Front page | perl.perl5.porters |
Postings from January 2020
Re: ???strict??? strings?
From: Felipe Gasper
January 6, 2020 03:07
Re: ???strict??? strings?
Message ID: 2E81FBE0-F6BD-41E0-90D6-96590E6CF037@felipegasper.com
> On Jan 5, 2020, at 7:27 PM, Zefram via perl5-porters <firstname.lastname@example.org> wrote:
> Felipe Gasper wrote:
>> The workflow you're describing--considering a non-decode as
>> equivalent to decoding as Latin-1--violates the workflow that
>> `perlunitut` prescribes.
> No, it doesn't, precisely because Perl doesn't distinguish between
> a string of octets and a string of Latin-1 characters.
As I wrote earlier, I daresay few, if any, who are new to Perl and read `perlunitut` would think in this way. The document specifically says in “I/O flow” that, if the input is not binary, “you should decode it”. It even shows an example decode() of Latin-1. I think nearly anyone who comes to this problem afresh would think the document means that strings encoded in Latin-1 should be explicitly decoded before being handled as text.
If the intent truly is that forgoing an explicit decode with Latin-1 encoded binary is just as valid and encouraged of a workflow as an explicit decode, it would be nice if `perlunitut` were updated to make that clearer from the get-go. I’d offer to do it, but I’m still not sure that my mental model of all of this is what’s intended.
> This doesn't
> only happen with input streams that are in their entirety Latin-1 or
> ASCII characters; it is also common for strings of such characters to
> be extracted or decoded from larger file formats without setting the
> SvUTF8 flag. It is also normal for string literals in Perl source to
> be treated as character strings without any explicit decoding phase,
> and those produce non-SvUTF8 strings wherever possible.
Most string operations work perfectly well on undecoded strings. I myself rarely use decode/encode unless I have to interact with JSON.

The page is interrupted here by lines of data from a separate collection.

-- ==== Sys2Proof/Laws/Engine.lean ====
section
/-!
SUPPORT. What a step is: whose turn it is, and what the fetch supplies.
-/

namespace Sys2Proof.Machine

/-- On the engine's turn a step is one engine step. -/
theorem step_engine {s : State} (h : s.engineTurn = true) : step s = engineStep s.popTurn := by
  unfold step takeTurn State.popTurn
  unfold State.engineTurn at h
  cases hs : s.turns with
  | nil =>
    have : ({ s with turns := [] } : State) = s := by rw [← hs]
    simp [this]
  | cons t ts => cases t <;> simp_all

/-- On the host's turn a step is the host's operation. -/
theorem step_host {s : State} {a : HostAccess} {ts : List Turn} (h : s.turns = .host a :: ts) :
    step s = hostStep a { s with turns := ts } := by
  unfold step takeTurn
  rw [h]

/-- A reset turn. -/
theorem step_reset {s : State} {ts : List Turn} (h : s.turns = .reset :: ts) :
    step s = .next (hardwareReset { s with turns := ts }) := by
  unfold step takeTurn
  rw [h]

/-- Every state is in exactly one of these cases. -/
theorem turn_cases (s : State) :
    s.engineTurn = true ∨ (∃ a ts, s.turns = .host a :: ts) ∨ (∃ ts, s.turns = .reset :: ts) := by
  unfold State.engineTurn
  cases hs : s.turns with
  | nil => simp
  | cons t ts => cases t <;> simp

/-! ### The fetch -/

theorem fetchByte_of_written {s : State} {i : Nat} {b : Byte} (h : i < s.inLen.toNat) (hb : inByte s i = some b) :
    fetchByte s i = .ok b := by
  simp [fetchByte, h, hb]

theorem fetchByte_past {s : State} {i : Nat} (h : s.inLen.toNat ≤ i) : fetchByte s i = .ok 0 :=
  if_neg (by omega)

/-- A fetch of bytes that the stream holds supplies them. -/
theorem fetchBytes_of_holds {s : State} {p : Nat} {bytes : List Byte} (h : s.holds p bytes) :
    fetchBytes s p bytes.length = .ok bytes := by
  induction bytes generalizing p with
  | nil => rfl
  | cons b bs ih =>
    have h0 := h 0 b rfl
    rw [Nat.add_zero] at h0
    have hs : s.holds (p + 1) bs := fun k c hk => by
      have := h (k + 1) c (by simpa using hk)
      rwa [show p + (k + 1) = p + 1 + k by omega] at this
    simp only [List.length_cons, fetchBytes]
    rw [fetchByte_of_written h0.1 h0.2, ih hs]
    rfl

/-- A fetch always supplies as many bytes as were asked for, or stops at an unwritten byte. -/
theorem fetchBytes_length {s : State} {p k : Nat} {bytes : List Byte} (h : fetchBytes s p k = .ok bytes) :
    bytes.length = k := by
  induction k generalizing p bytes with
  | zero => cases h; rfl
  | succ k ih =>
    simp only [fetchBytes] at h
    split at h
    · cases h
    · cases hr : fetchBytes s (p + 1) k with
      | error j => rw [hr] at h; cases h
      | ok r =>
        rw [hr] at h
        cases h
        simp [ih hr]

/-- An input whose bytes are all written never stops the fetch (R165). -/
theorem fetchBytes_resident {s : State} (h : s.resident) (p k : Nat) : ∃ bytes, fetchBytes s p k = .ok bytes := by
  induction k generalizing p with
  | zero => exact ⟨[], rfl⟩
  | succ k ih =>
    obtain ⟨bs, hbs⟩ := ih (p + 1)
    by_cases hp : p < s.inLen.toNat
    · obtain ⟨b, hb⟩ := Option.isSome_iff_exists.mp (h p hp)
      exact ⟨b :: bs, by simp [fetchBytes, fetchByte_of_written hp hb, hbs, Except.map]⟩
    · exact ⟨0 :: bs, by simp [fetchBytes, fetchByte_past (Nat.le_of_not_lt hp), hbs, Except.map]⟩

end Sys2Proof.Machine
end

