-- ==== Sys2Proof/Tests/Slice0.lean ====
section
/-!
SUPPORT. The tests. Expected results are those of the spec: the formats of 30_encoding.md, the worked examples of the rules
and the vectors of 95_test_vectors.md, named at each test. The second half holds a witness for every statement that has
hypotheses: a concrete state and operands that meet all of them.
-/

namespace Sys2Proof.Tests

open Sys2Proof.Machine

/-! ### Small states -/

/-- The next state of an outcome. -/
def next? : Host.Outcome State Fault Refusal → Option State
  | .next t => some t
  | .fault _ => none
  | .refused _ => none

/-- The fault of an outcome. -/
def fault? : Host.Outcome State Fault Refusal → Option Fault
  | .next _ => none
  | .fault r => some r
  | .refused _ => none

/-- The refusal of an outcome. -/
def refusal? : Host.Outcome State Fault Refusal → Option Refusal
  | .next _ => none
  | .fault _ => none
  | .refused r => some r

/-- `HDR(n)` of 95_test_vectors.md, for a length below 256. -/
def header (n : Byte) : List Byte :=
  [0x59#8, 0x61#8, 0x7A#8, 0x30#8, 0#8, 0#8, 0#8, n, 0#8, 0#8, 0#8, 0#8, 0#8, 0#8, 0#8, 0#8]

/-- The stream of vector X1 (L = 21). -/
def x1 : List Byte := header 4#8 ++ [0xF0#8, 0x01#8, 0x02#8, 0x03#8, 0x04#8]

/-- The stream of vector X6 (L = 20): one literal, then a reference of length 5 of which 3 bytes fit. -/
def x6 : List Byte := header 4#8 ++ [0x80#8, 0x41#8, 0x30#8, 0x00#8]

/-- The idle engine with a stream loaded, its length set to `len`. -/
def loaded (bytes : List Byte) (len : Word) : State :=
  { State.reset with inMem := Memory.writeAll [] 0 bytes, inLen := len }

/-- The engine just after START. -/
def started (bytes : List Byte) (len : Word) : State := startDecode (loaded bytes len)

/-- A decode of a stream that has written one byte, 0x41. -/
def mid (bytes : List Byte) (p : Phase) (k : Tok) (c m : Byte) (ip len n : Word) (rem : BitVec 9) : State :=
  { State.reset with
    phase := p, status := 0x1#32, inLen := len, outLen := n, inPtr := ip, outPtr := 1#32, ctrl := c, mask := m, tok := k
    copySrc := 0#32, copyRem := rem, hist := [(0, 0x41#8)], inMem := Memory.writeAll [] 0 bytes, outMem := [(0, 0x41#8)] }

/-- The end of X1: DONE, with `01 02 03 04` written. -/
def x1Done : State :=
  { loaded x1 21#32 with
    status := 0x2#32, outLen := 4#32, inPtr := 21#32, outPtr := 4#32, ctrl := 0xF0#8, mask := 0x08#8
    hist := [(0, 1#8), (1, 2#8), (2, 3#8), (3, 4#8)], outMem := [(0, 1#8), (1, 2#8), (2, 3#8), (3, 4#8)] }

/-! ### Well-formedness -/

theorem test_wf_refuses_brefs_zero : (Instr.brefs 0#4 5#12).wellFormed = false := by decide

theorem test_wf_refuses_misaligned_read : (Instr.regRead 0x06#8).wellFormed = false := by decide

theorem test_wf_refuses_misaligned_write : (Instr.regWriteOther 0x1A#8 0#32).wellFormed = false := by decide

theorem test_wf_refuses_other_ctrl : (Instr.regWriteOther 0x00#8 0#32).wellFormed = false := by decide

theorem test_wf_refuses_other_inLen : (Instr.regWriteOther 0x08#8 0#32).wellFormed = false := by decide

theorem test_wf_accepts_ends : (Instr.brefs 15#4 4095#12).wellFormed = true ∧ (Instr.regRead 0xFC#8).wellFormed = true ∧
    (Instr.regWriteOther 0xFC#8 0#32).wellFormed = true := by decide
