-- ==== Sys2Proof/Machine/Reset.lean ====
section
/-! DEFINITION. The device reset: its three beginnings, its end, and RESTART (sections 10.5, 10.6). -/

namespace Sys2Proof.Machine

/-- A device reset begins: every block takes its reset values and the reset holds with its cause (R176, R177). The pins
keep their levels, and the queue of commands is not the part's. -/
def State.beginReset (s : State) (cause : ResetCause) : State where
  timebase := Timebase.afterReset s.timebase.cntRaw
  entries := Vector.replicate 64 none
  dueList := []
  lines := Vector.replicate 16 OutLine.afterReset
  halt := HaltUnit.afterReset s.halt.stopRaw
  channels := Vector.ofFn fun c : ChanIx => Channel.afterReset (s.channel c).raw
  reports := ReportQueue.afterReset
  link := Link.afterReset s.link.rate1 s.link.rate0 s.link.rxRaw
  hold := some ⟨cause, 0⟩
  pending := s.pending

/-- Every block at its reset values, the pins sampled, START admitted (R178). -/
def State.afterReset (s : State) (cause : ResetCause) : State where
  timebase := Timebase.afterReset s.timebase.cntRaw
  entries := Vector.replicate 64 none
  dueList := []
  lines := Vector.replicate 16 OutLine.afterReset
  halt := HaltUnit.afterReset s.halt.stopRaw
  channels := Vector.ofFn fun c : ChanIx => Channel.afterReset (s.channel c).raw
  reports := ReportQueue.withStart cause (LinkRate.ofPins s.link.rate1 s.link.rate0)
  link := Link.afterReset s.link.rate1 s.link.rate0 s.link.rxRaw
  hold := none
  pending := s.pending

/-- A device reset ends: the STOP line is tested under the reset setup, and START is offered to the idle transmitter
(R89, R178). -/
def State.endReset (s : State) (cause : ResetCause) : State :=
  let s' := s.afterReset cause
  (if s'.halt.stopIsActive then s'.addCause Causes.ofStopLine else s').transmitChoice

/-- The levels of the pins. -/
def State.withPins (s : State) (rate1 rate0 stop : Bool) (inputs : Levels) : State :=
  { s with
    link := { s.link with rate1 := rate1, rate0 := rate0 }
    halt := { s.halt with stopRaw := stop }
    channels := Vector.ofFn fun c : ChanIx => { s.channel c with raw := inputs.getLsbD c.val } }

/-- RESTART: answered OK, and from then on no further frame is taken (R175). -/
def restartRequest : Handler := fun body s =>
  match readEmpty body with
  | .error st => refuse st s
  | .ok _ => accept .none (s.setLink { s.link with restartTaken := true })

/-- RESTART. -/
def execRestart (seq : Byte) (body : List Byte) (s : State) : Host.Outcome State Fault Refusal :=
  .next (requestStep restartRequest ⟨RequestKind.restart.code, seq, body⟩ s)

/-- POWER_ON: the supply comes up, and the part is held in reset with the cause POWER (R177). -/
def execPowerOn (s : State) : Host.Outcome State Fault Refusal := .next (s.beginReset .power)

/-- RESET_PIN: the pin becomes active, and the part is held in reset with the cause PIN; a power-on reset that still holds
keeps the cause POWER (R177, log entry 7). -/
def execResetPin (s : State) : Host.Outcome State Fault Refusal :=
  .next (match s.hold with
    | some h => if h.cause = .power then s else s.beginReset .pin
    | none => s.beginReset .pin)

/-- RESET_END: the reset that holds ends, with the RATE pins, STOP and the input lines at the given levels (R178). With
no reset holding there is none to end. -/
def execResetEnd (rate1 rate0 stop : Bool) (inputs : Levels) (s : State) : Host.Outcome State Fault Refusal :=
  .next (match s.hold with
    | some h => (s.withPins rate1 rate0 stop inputs).endReset h.cause
    | none => s)

end Sys2Proof.Machine
end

>> What I propose ("strictstrings") is an opt-in mode of operation
> It's not feasible to opt into this mode, because strings cross module
> boundaries all the time, and in all sorts of roles. Any type distinction
> attached to strings will be lost by innocuous operations performed by
> unaware modules, and the behaviour of modules with respect to the type
> distinction would quickly become an API backcompat issue preventing
> modules acquiring the type distinction. This is completely unlike "use
> strict", which affects the interpretation of bits of code that are by
> definition completely localised within a single module.
A fair amount of existing Perl would not work with “strictstrings” mode, to be sure. But since the proposed mode would merely introduce new failure states, nothing that _does_ work with it would break without it, so couldn’t any existing code be rectified?
The new failure states may also expose subtle encoding bugs in existing code.